Certain parts of your application may call for an explanation. Such aspects might include any of the following:
Under what circumstances should you use your personal statement to explain a particular deficiency, weakness, or other blemish? First of all, the application might explicitly invite you to explain deficiencies, weaknesses, aberrations, or any other aspect of the application that might not accurately reflect your abilities or potential and fitness for graduate study. Schools almost without exception ask specifically about the last two items above (see Disclosing Skeletons in Your Closet below). Although most applications do not explicitly provide room for such explanations of the other items, the schools nevertheless permit and generally encourage applicants to provide brief explanations. Most schools suggest that you attach an addendum to your personal statement for this purpose while reserving the personal statement itself for positive information about yourself. If you are in doubt about the policy and preferred procedure of a particular school, contact the school directly.
Another point you should keep in mind is whether you have a valid reason. Staying up late the night before the GRE is not a legitimate reason for a bad performance, while documented sickness could be. A particularly bad semester could be explained by a death or illness in the family. If you lack research experience, you might point out the number of hours you had to work to make college more affordable for you and your family.
There are many more gray areas. For example, is it worth noting that you simply have a bad history of standardized testing? Doing so tactfully (in other words, don't rail against the arbitrariness of tests or demand the right to be considered for your grades alone) can help the schools understand your exact situation, but it most likely won't have a substantial effect on their perspective, since they know to take into account the imprecision of standardized tests. What about the class for which you simply did not grasp the material, or a sub-par GPA during your freshman year? Again, what you have to say won't constitute an extenuating circumstance, since everyone has weaknesses and faces the same challenge of adjusting to college. Your best approach might be to try to transform such blemishes into something positive by pointing out particular courses in which you performed well, especially those that were more advanced, more relevant to your intended career path, or more recent.
Finally, make sure that you do not take a contentious tone. Don't accuse your teachers of unfair grading standards or complain about lack of extracurricular opportunities at your school. Be clear that you're not trying to excuse yourself of responsibility, but emphasize that you simply want the schools to have the complete picture.
This applicant clarifies one aberrant semester by explaining his decision to switch majors. Everyone recognizes the rigors of the pre-med curriculum, so his justification seems legitimate. Although it's not essential to include a positive statement when explaining blemishes, notice that the following sentence helps to ensure that the reader will not conclude that the applicant is making excuses or protesting too much: "The difficulty I faced in that advanced history course and in maintaining my status in chemistry and ecology courses affected my grades for the semester, but was a crucible out of which emerged a renewed love for and pursuit of the study of history throughout the rest of my college education." Moreover, it's important that he can point to an upward trend—"I proceeded to improve my cumulative grade point average in each successive semester"—as evidence that this poor semester was indeed an aberration.

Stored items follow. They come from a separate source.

-- ==== Sys2Proof/Machine/Crc.lean ====
section
/-! DEFINITION. CRC-32C, the check word of log entries, life records, park images and Aqosh PDUs
(R375, R510, R557, R627): reflected polynomial 0x82F6_3B78, initial value and final inversion of all ones. -/

namespace Sys2Proof.Machine

/-- One bit of the CRC-32C register. -/
def crcBit (c : Nat) : Nat := if c % 2 = 1 then Nat.xor (c / 2) 0x82F63B78 else c / 2

/-- One byte of the CRC-32C register. -/
def crcByte (c : Nat) (b : Byte) : Nat :=
  let x := Nat.xor c b.toNat
  crcBit (crcBit (crcBit (crcBit (crcBit (crcBit (crcBit (crcBit x)))))))

/-- CRC-32C of a byte string. -/
def crc32c (l : List Byte) : Nat := Nat.xor (l.foldl crcByte 0xFFFFFFFF) 0xFFFFFFFF

end Sys2Proof.Machine
end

EssayEdge Extra: Disclosing Skeletons In Your Closet
Perhaps you were once the subject of disciplinary action at your undergraduate college. Should you inform the school about this in your application? If so, should you include this discussion in your personal statement? In all likelihood, the application will inquire about academic discipline as well as a criminal record. You will undoubtedly be denied admission (or expelled if you are already matriculating) if the school discovers that you have intentionally concealed disciplinary action or criminal conviction. The admissions committee may very well overlook that indiscretion of youth (e.g., during your freshman year of college) if you bring it into the open and explain the circumstances. Many applicants do not fully appreciate that admissions officials make every effort to afford applicants the benefit of the doubt in such cases.